Data extract START

-- ==== Sys2Proof/Laws/Ops.lean ====
section
/-! SUPPORT. What each shared operation can do, said once, for the proofs to cite in place of its definition. -/

namespace Sys2Proof.Machine

/-! ### Errors and the guard -/

/-- Raising an error with ERR = 0 writes ERR and ERRCODE and nothing else. -/
theorem raiseError_of_no_err {e : ErrCode} {s : State} (h : s.err = false) :
    raiseError e s = { s with err := true, errcode := e } := by simp [raiseError, h]

/-- Raising an error with ERR = 1 keeps the first error. -/
theorem raiseError_of_err {e : ErrCode} {s : State} (h : s.err = true) : raiseError e s = s := by
  simp [raiseError, h]

/-- The guard before any SEEDLD. -/
theorem inTrial_unseeded {f : State → State} {s : State} (h : s.seeded = false) :
    inTrial f s = raiseError .notSeeded s := by simp [inTrial, h]

/-- The guard after the trial is closed. -/
theorem inTrial_done {f : State → State} {s : State} (h : s.seeded = true) (hd : s.done = true) :
    inTrial f s = raiseError .trialClosed s := by simp [inTrial, h, hd]

/-- The guard in an open trial. -/
theorem inTrial_open {f : State → State} {s : State} (h : s.seeded = true) (hd : s.done = false) :
    inTrial f s = f s := by simp [inTrial, h, hd]

/-- Everything the guard can do. -/
theorem inTrial_cases (f : State → State) (s : State) :
    (s.seeded = false ∧ inTrial f s = raiseError .notSeeded s) ∨
    (s.seeded = true ∧ s.done = true ∧ inTrial f s = raiseError .trialClosed s) ∨
    (s.seeded = true ∧ s.done = false ∧ inTrial f s = f s) := by
  rcases hs : s.seeded with _ | _
  · exact .inl ⟨rfl, inTrial_unseeded hs⟩
  · rcases hd : s.done with _ | _
    · exact .inr (.inr ⟨rfl, rfl, inTrial_open hs hd⟩)
    · exact .inr (.inl ⟨rfl, rfl, inTrial_done hs hd⟩)

/-! ### The byte steps -/

/-- An even index draws. -/
theorem stepKey_even {s : State} (h : phase s = false) : stepKey s = xorDraw s := by simp [stepKey, h]

/-- An odd index draws nothing. -/
theorem stepKey_odd {s : State} (h : phase s = true) : stepKey s = s := by simp [stepKey, h]

/-- The key byte of an even index is the low byte of the draw. -/
theorem keyByte_even {s : State} (h : phase s = false) : keyByte s = lowByte (drawOutput s) := by simp [keyByte, h]

/-- The key byte of an odd index is the low byte of RLAST. -/
theorem keyByte_odd {s : State} (h : phase s = true) : keyByte s = lowByte s.rlast := by simp [keyByte, h]

/-- The state in which a byte step accumulates depends on the byte commands' shared registers alone. -/
theorem stepKey_seed (s : State) : (stepKey s).seed = if phase s then s.seed else (gen (currentMethod s) s.seed).1 := by
  unfold stepKey; split <;> rfl

theorem stepKey_rlast (s : State) : (stepKey s).rlast = if phase s then s.rlast else drawOutput s := by
  unfold stepKey; split <;> rfl

/-- DBYTE's byte undoes EBYTE's, in states with the same key. -/
theorem decryptByte_encryptByte (b : Byte) (s : State) : decryptByte (encryptByte b s) s = b := by
  unfold decryptByte encryptByte
  split
  · exact BitVec.add_sub_cancel b _
  · simp

/-- EBYTE's byte undoes DBYTE's, in states with the same key. -/
theorem encryptByte_decryptByte (b : Byte) (s : State) : encryptByte (decryptByte b s) s = b := by
  unfold decryptByte encryptByte
  split
  · exact BitVec.sub_add_cancel b _
  · simp

/-- Taking the low byte of a widened byte gives the byte back. -/
@[simp] theorem lowByte_zext32 (b : Byte) : lowByte (zext32 b) = b := by
  apply BitVec.eq_of_getLsbD_eq; intro i hi; simp [lowByte, zext32, hi]; omega

/-! ### Operands -/

/-- M names a method exactly when it is at most 4. -/
theorem methodIndex_of_le {m : BitVec 3} {k : Fin 5} (h : m.toNat = k.val) : methodIndex m = some k := by
  have hk := k.isLt
  unfold methodIndex
  rw [dif_pos (by omega)]
  exact congrArg some (Fin.ext h)

/-- M of 5, 6 or 7 names none. -/
theorem methodIndex_of_ge {m : BitVec 3} (h : 5 ≤ m.toNat) : methodIndex m = none := by
  unfold methodIndex; rw [dif_neg (by omega)]

/-- Everything the method index can be. -/
theorem methodIndex_cases (m : BitVec 3) :
    (5 ≤ m.toNat ∧ methodIndex m = none) ∨ ∃ k : Fin 5, m.toNat = k.val ∧ methodIndex m = some k := by
  by_cases h : m.toNat < 5
  · exact .inr ⟨⟨m.toNat, h⟩, rfl, methodIndex_of_le (k := ⟨m.toNat, h⟩) rfl⟩
  · exact .inl ⟨by omega, methodIndex_of_ge (by omega)⟩

/-- Halves of a packed word. -/
@[simp] theorem highHalf_packHalves (a b : Half) : highHalf (packHalves a b) = a := by
  apply BitVec.eq_of_getLsbD_eq; intro i hi
  simp only [highHalf, packHalves, BitVec.getLsbD_extractLsb', BitVec.getLsbD_append]
  simp [hi]

@[simp] theorem lowHalf_packHalves (a b : Half) : lowHalf (packHalves a b) = b := by
  apply BitVec.eq_of_getLsbD_eq; intro i hi
  simp only [lowHalf, packHalves, BitVec.getLsbD_extractLsb', BitVec.getLsbD_append]
  simp [hi]

end Sys2Proof.Machine
end

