-- ==== Sys2Proof/Tests/Slice0.lean ====
section
/-! SUPPORT. Tests with the numbers of spec 95 (whose method table is test-only, 95 section 1), of 30 R108 and of the encoding
patterns of 30 R91, and one witness theorem for every obligation that has hypotheses. -/

namespace Sys2Proof.Tests

open Sys2Proof Sys2Proof.Machine

/-- TEST_TABLE (95 section 1). -/
def testTable : MethodTable :=
  #v[⟨0x00000000#32, 0x0000#16, 0x0000#16⟩, ⟨0xFFFFFFFF#32, 0xFFFF#16, 0xFFFF#16⟩, ⟨0x12345678#32, 0x1111#16, 0x2222#16⟩,
    ⟨0xA5A5A5A5#32, 0x8000#16, 0x7FFF#16⟩, ⟨0x0F0F0F0F#32, 0x1357#16, 0x2468#16⟩]

/-- The block after reset, with the test table. -/
def boot : State := { State.reset with table := testTable }

/-- The block right after `seedld 2, 0`. -/
def trial : State :=
  { boot with seed := 0x12345678#32, result := 0x12345678#32, method := 2, seeded := true }

/-- The block after one byte of that trial: the next byte takes the odd step. -/
def oddTrial (cka ckb : Half) : State :=
  { trial with seed := 0x9D025789#32, rlast := 0x57899D02#32, idx := 1#32, cka := cka, ckb := ckb }

/-- The block after an empty trial is closed by CHECK 0, 0. -/
def closed : State := { trial with seed := 0x9D025789#32, result := 0x9D0262FE#32, done := true }

/-- The block in the error state. -/
def failed : State := { boot with err := true, errcode := .illegalOpcode }

/-- `s` with these words on the command port. -/
def fed (s : State) (ws : List Word) : State := { s with input := ws.map .word }

/-- `s` with word0 already latched. -/
def latched (s : State) (word0 : Word) : State := { s with pend := true, w0 := word0 }

/-- One value of the next state, if there is one. -/
def look {α : Type} (o : Host.Outcome State Fault Refusal) (f : State → α) : Option α :=
  match o with
  | .next s => some (f s)
  | .fault _ => none
  | .refused _ => none

/-- STATUS, SEED, RLAST, CKSUM, IDX and RESULT through the read port, in the order of the tables of spec 95. -/
def reads (s : State) : List Word :=
  [readPort 0#3 s, readPort 2#3 s, readPort 3#3 s, readPort 4#3 s, readPort 5#3 s, readPort 6#3 s]

/-! ### Encoding -/

/-- Generator family: SEEDLD is 0010, 25 zeros, the 3 bits of M; RAW is word1 (30 R94). -/
theorem test_decode_seedld :
    decodeTableWord 64 (0x12345678 * 2 ^ 32 + 0b00100000000000000000000000000011) = some (.seedld 3#3 0x12345678#32) := by
  decide

/-- Generator family: NEXT is 0011 and 28 zeros (30 R92). -/
theorem test_decode_next : decodeTableWord 32 0b00110000000000000000000000000000 = some .nextDraw := by decide

/-- Payload family: DBYTE is 0100, 20 zeros, the 8 bits of the byte (30 R93). -/
theorem test_decode_dbyte : decodeTableWord 32 0b01000000000000000000000010100101 = some (.dbyte 0xA5#8) := by decide

/-- Payload family: EBYTE is 0101, 20 zeros, the 8 bits of the byte (30 R93). -/
theorem test_decode_ebyte : decodeTableWord 32 0b01010000000000000000000000000001 = some (.ebyte 0x01#8) := by decide

/-- Closing family: CHECK is 0110 and 28 zeros, then A in bits 31:16 and B in bits 15:0 of word1 (30 R95). -/
theorem test_decode_check :
    decodeTableWord 64 (0x1234ABCD * 2 ^ 32 + 0b01100000000000000000000000000000) =
      some (.check 0x1234#16 0xABCD#16) := by decide

/-- Closing family: SEAL is 0111 and 28 zeros. -/
theorem test_decode_seal : decodeTableWord 32 0b01110000000000000000000000000000 = some .sealTrial := by decide

/-- Control family: NOP is 32 zeros, SRST is 0001 and 28 zeros, WCTL is 1000, 26 zeros, the 2 bits of E (30 R96). -/
theorem test_decode_control :
    decodeTableWord 32 0b00000000000000000000000000000000 = some .nop ∧
    decodeTableWord 32 0b00010000000000000000000000000000 = some .srst ∧
    decodeTableWord 32 0b10000000000000000000000000000010 = some (.wctl 2#2) := by decide

/-- The table gives a two-word row its first word alone: word1 is then zero. -/
theorem test_decode_row_of_first_word : decodeTableWord 32 0x20000002 = some (.seedld 2#3 0#32) := by decide

/-- V-ER1 to V-ER6 (95 section 3.9): what each malformed command is refused for. -/
theorem test_decode_refusals :
    [decodeCommand 0x90000000#32 0#32, decodeCommand 0xFFFFFFFF#32 0#32, decodeCommand 0x00000001#32 0#32,
      decodeCommand 0x80000004#32 0#32, decodeCommand 0x40000100#32 0#32, decodeCommand 0x20000102#32 5#32].map
        (fun r => match r with | .ok _ => none | .error e => some e) =
      [some .illegalOpcode, some .illegalOpcode, some .reservedBits, some .reservedBits, some .reservedBits,
        some .reservedBits] := by decide

/-- A two-word command without its word1 is incomplete. -/
theorem test_decode_incomplete : decode [0x60000000#32] = .error .incomplete := rfl

/-- No word0 selects two rows: any two rows differ in a bit that both masks keep. -/
theorem test_rows_disjoint :
    ([Opcode.nop, .srst, .seedld, .nextDraw, .dbyte, .ebyte, .check, .sealTrial, .wctl].map opcodeRow).Pairwise
      (fun r q => (r.matchBits ^^^ q.matchBits) &&& r.mask &&& q.mask ≠ 0#32) := by decide

/-- The check `opcodeDefined` refuses OP 0x9. -/
theorem test_ill_formed_opcode :
    (⟨0x90000000#32, none⟩ : Command).opcodeDefined = false ∧ (⟨0x90000000#32, none⟩ : Command).wellFormed = false := by
  decide

/-- The check `reservedClear` refuses bit 8 of a DBYTE, and bit 3 of a SEEDLD. -/
theorem test_ill_formed_reserved :
    (⟨0x40000100#32, none⟩ : Command).reservedClear = false ∧ (⟨0x40000100#32, none⟩ : Command).wellFormed = false ∧
    (⟨0x20000008#32, some 0#32⟩ : Command).reservedClear = false := by decide

/-- The check `lengthRight` refuses a SEEDLD without word1 and a NOP with one. -/
theorem test_ill_formed_length :
    (⟨0x20000003#32, none⟩ : Command).lengthRight = false ∧ (⟨0x20000003#32, none⟩ : Command).wellFormed = false ∧
    (⟨0x00000000#32, some 0#32⟩ : Command).lengthRight = false ∧
    (⟨0x00000000#32, some 0#32⟩ : Command).wellFormed = false := by decide

/-! ### The generator (95 sections 3.1 and 3.2) -/

/-- The three traced rows of 95 section 3.2. -/
theorem test_gen_traces :
    gen (testTable.get 2) 0xDEADBEEF#32 = (0x5C4EAE01#32, 0xAE015C4E#32) ∧
    gen (testTable.get 0) 0x80800000#32 = (0x80830001#32, 0x00018083#32) ∧
    gen (testTable.get 3) 0x12345678#32 = (0xFADFC678#32, 0xC678FADF#32) := by decide

/-- Rows of 95 section 3.1 under methods 1, 3 and 4: both carries, all adds wrapping. -/
theorem test_gen_table :
    gen (testTable.get 1) 0xFFFFFFFF#32 = (0xFFFFFDFF#32, 0xFDFFFFFF#32) ∧
    gen (testTable.get 1) 0x00800000#32 = (0x00800000#32, 0x00000080#32) ∧
    gen (testTable.get 3) 0x7FFFFFFF#32 = (0xFFFD7E00#32, 0x7E00FFFD#32) ∧
    gen (testTable.get 4) 0xDEADBEEF#32 = (0x5E94B047#32, 0xB0475E94#32) := by decide

/-! ### One command (95 sections 3.4 to 3.8) -/

/-- SEEDLD, table of 95 section 3.4, method 3; METHOD is in STATUS. -/
theorem test_seedld :
    look (exec (.seedld 3#3 0xCAFEF00D#32) boot) reads =
      some [0x00000301#32, 0x6F5B55A8#32, 0#32, 0#32, 0#32, 0x6F5B55A8#32] := by decide

/-- V-ER8: SEEDLD with M = 7. -/
theorem test_seedld_bad_method :
    look (exec (.seedld 7#3 1#32) boot) reads = some [0x00000038#32, 0#32, 0#32, 0#32, 0#32, 0#32] := by decide

/-- V-NX1. -/
theorem test_next :
    look (exec .nextDraw trial) reads = some [0x00000201#32, 0x9D025789#32, 0#32, 0#32, 0#32, 0x57899D02#32] := by decide

/-- V-ER9: NEXT before any SEEDLD. -/
theorem test_next_not_seeded : look (exec .nextDraw boot) (readPort 0#3) = some 0x00000048#32 := by decide

/-- V-DB3: DBYTE at an even index. -/
theorem test_dbyte_even :
    look (exec (.dbyte 0xA5#8) trial) reads =
      some [0x00001201#32, 0x9D025789#32, 0x57899D02#32, 0x00A700A7#32, 1#32, 0x000000A7#32] := by decide

/-- V-DB2: DBYTE at an odd index, where 0x00 - 0x02 wraps. -/
theorem test_dbyte_odd :
    look (exec (.dbyte 0x00#8) (oddTrial 0x0002#16 0x0002#16)) reads =
      some [0x00000201#32, 0x9D025789#32, 0x57899D02#32, 0x0100011E#32, 2#32, 0x000000FE#32] := by decide

/-- P1, word 3: EBYTE at an even index accumulates its input, not its output. -/
theorem test_ebyte_even :
    look (exec (.ebyte 0xA5#8) trial) reads =
      some [0x00001201#32, 0x9D025789#32, 0x57899D02#32, 0x00A500A5#32, 1#32, 0x000000A7#32] := by decide

/-- V-EB1: EBYTE at an odd index, where 0xFF + 0x02 wraps. -/
theorem test_ebyte_odd :
    look (exec (.ebyte 0xFF#8) (oddTrial 0x00FF#16 0x00FF#16)) reads =
      some [0x00000201#32, 0x9D025789#32, 0x57899D02#32, 0x01FE10EF#32, 2#32, 0x00000001#32] := by decide

/-- V-CK1 to V-CK6b and V-CKA1, V-CKA2: the checksum updates on their own. -/
theorem test_checksum_updates :
    [(0x0000, 0x00), (0x0001, 0x00), (0xF000, 0x00), (0x1234, 0x00), (0xFFFF, 0x01), (0xABCD, 0xFF), (0x8000, 0x80)].map
        (fun p => (accumulate (BitVec.ofNat 8 p.2) { trial with ckb := BitVec.ofNat 16 p.1 }).ckb) =
      [0x0000#16, 0x0010#16, 0x000F#16, 0x2341#16, 0x0000#16, 0xBDD9#16, 0x0088#16] ∧
    (accumulate 0x01#8 { trial with cka := 0xFFFF#16 }).cka = 0#16 ∧
    (accumulate 0x80#8 { trial with cka := 0xFF80#16 }).cka = 0#16 := by decide

/-- V-CH1 and V-CH2: no match, and the match of the sealed trailer. -/
theorem test_check :
    look (exec (.check 0x0000#16 0x0000#16) trial) reads =
      some [0x00000203#32, 0x9D025789#32, 0#32, 0#32, 0#32, 0x9D0262FE#32] ∧
    look (exec (.check 0x9D02#16 0x9D02#16) trial) reads =
      some [0x00000207#32, 0x9D025789#32, 0#32, 0#32, 0#32, 0#32] := by decide

/-- V-CH3 and V-CH4: one bit of either half flipped gives no match. -/
theorem test_check_halves :
    look (exec (.check 0x9D02#16 0x9D03#16) trial) (fun s => (readPort 0#3 s, s.result)) =
      some (0x00000203#32, 0x00000001#32) ∧
    look (exec (.check 0x9D03#16 0x9D02#16) trial) (fun s => (readPort 0#3 s, s.result)) =
      some (0x00000203#32, 0x00010000#32) := by decide

/-- V-SE1. -/
theorem test_seal :
    look (exec .sealTrial trial) reads = some [0x00000203#32, 0x9D025789#32, 0#32, 0#32, 0#32, 0x9D029D02#32] := by decide

/-- V-ER13: SEAL after CHECK. -/
theorem test_seal_closed :
    look (exec .sealTrial closed) (fun s => (readPort 0#3 s, s.result)) = some (0x0000025B#32, 0x9D0262FE#32) := by decide

/-- V-NP1. -/
theorem test_nop :
    look (exec .nop trial) reads = some [0x00000201#32, 0x12345678#32, 0#32, 0#32, 0#32, 0x12345678#32] := by decide

/-- V-WC1. -/
theorem test_wctl :
    look (exec (.wctl 3#2) boot) (fun s => (readPort 1#3 s, readPort 0#3 s, irq s)) = some (3#32, 0#32, false) := by decide

/-- V-SR1: SRST leaves the error state and clears every register. -/
theorem test_srst :
    look (exec .srst { failed with ctrl := 3#2, seed := 5#32 }) (fun s => (readPort 1#3 s, reads s)) =
      some (0#32, [0#32, 0#32, 0#32, 0#32, 0#32, 0#32]) := by decide

/-! ### One step of the port (95 sections 3.4, 3.9 and 3.10, program P4) -/

/-- V-SL2: only word0 of a SEEDLD has arrived. -/
theorem test_step_latches :
    look (step (fed boot [0x20000002#32])) (fun s => (reads s, s.w0)) =
      some ([0x00000800#32, 0#32, 0#32, 0#32, 0#32, 0#32], 0x20000002#32) := by decide

/-- V-ER17: with PEND = 1 the SRST pattern is word1. -/
theorem test_step_srst_as_word1 :
    look (step (fed (latched boot 0x20000002#32) [0x10000000#32])) reads =
      some [0x00000201#32, 0x02345678#32, 0#32, 0#32, 0#32, 0x02345678#32] := by decide

/-- V-ER6: the reserved bits of a two-word command are checked after word1 has arrived. -/
theorem test_step_reserved_two_words :
    look (step (fed (latched boot 0x20000102#32) [5#32])) (readPort 0#3) = some 0x00000028#32 := by decide

/-- V-ER14 to V-ER16: what the error state executes. -/
theorem test_step_in_error_state :
    look (step (fed failed [0x20000002#32])) (readPort 0#3) = some 0x00000018#32 ∧
    look (step (fed failed [0x10000000#32])) (readPort 0#3) = some 0#32 ∧
    look (step (fed failed [0x10000001#32])) (readPort 0#3) = some 0x00000018#32 := by decide

/-- V-IQ1, V-IQ3 and V-IQ4: the level of irq. -/
theorem test_irq :
    look (exec (.wctl 1#2) closed) (fun s => (readPort 0#3 s, irq s)) = some (0x00002203#32, true) ∧
    look (step (fed { boot with ctrl := 2#2 } [0x90000000#32])) (fun s => (readPort 0#3 s, irq s)) =
      some (0x00002018#32, true) ∧
    look (step (fed { boot with ctrl := 1#2 } [0x90000000#32])) (fun s => (readPort 0#3 s, irq s)) =
      some (0x00000018#32, false) := by decide

/-- The placed instruction runs in the very next step: one word, and two words (95 section 3.4, method 4). -/
theorem test_placed_word_runs :
    look (step (boot.withFetchWord 32 0x40000012)) (readPort 0#3) = some 0x00000048#32 ∧
    look (step (boot.withFetchWord 64 (0xCAFEF00D * 2 ^ 32 + 0x20000004))) (fun s => (readPort 0#3 s, s.seed)) =
      some (0x00000401#32, 0xC5F1FF02#32) := by decide

/-! ### The host's side (95 section 3.11, programs P1 and P3; 30 sections 4 and 5) -/

/-- V-PW. -/
theorem test_password :
    resolvePassword (.replicate 8 0#8) = #v[0xF5#8, 0xEA#8, 0xDF#8, 0xD4#8, 0xC9#8, 0xBE#8, 0xB3#8, 0xA8#8] ∧
    resolvePassword #v[0x0B#8, 0x16#8, 0x21#8, 0x2C#8, 0x37#8, 0x42#8, 0x4D#8, 0x58#8] = .replicate 8 0#8 := by decide

/-- A stand-in for PREAMBLE, which the spec leaves OPEN. -/
def testPreamble : Preamble := .replicate 25 0x51#8

/-- The frame of P1: filesize 35, N = 2. -/
theorem test_frame :
    (frameFile testPreamble 0#32 [0xA7#8, 0x12#8] 0xC361CE34#32).drop 25 =
      [0x00#8, 0x00#8, 0x00#8, 0x00#8, 0xA7#8, 0x12#8, 0xC3#8, 0x61#8, 0xCE#8, 0x34#8] ∧
    (parseFrame testPreamble (frameFile testPreamble 0#32 [0xA7#8, 0x12#8] 0xC361CE34#32)).toOption =
      some ⟨0#32, [0xA7#8, 0x12#8], 0xC361#16, 0xCE34#16⟩ := by decide

/-- The listing of `seedld 3, 0x12345678` (30 R108). -/
theorem test_listing :
    listing (.seedld 3#3 0x12345678#32) =
      [['0', 'x', '2', '0', '0', '0', '0', '0', '0', '3'], ['0', 'x', '1', '2', '3', '4', '5', '6', '7', '8']] := by decide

Data extract END

Work item:
Could you give the number of lines in the entries that contain the string "where"? Only the number, please.

Answer space:
2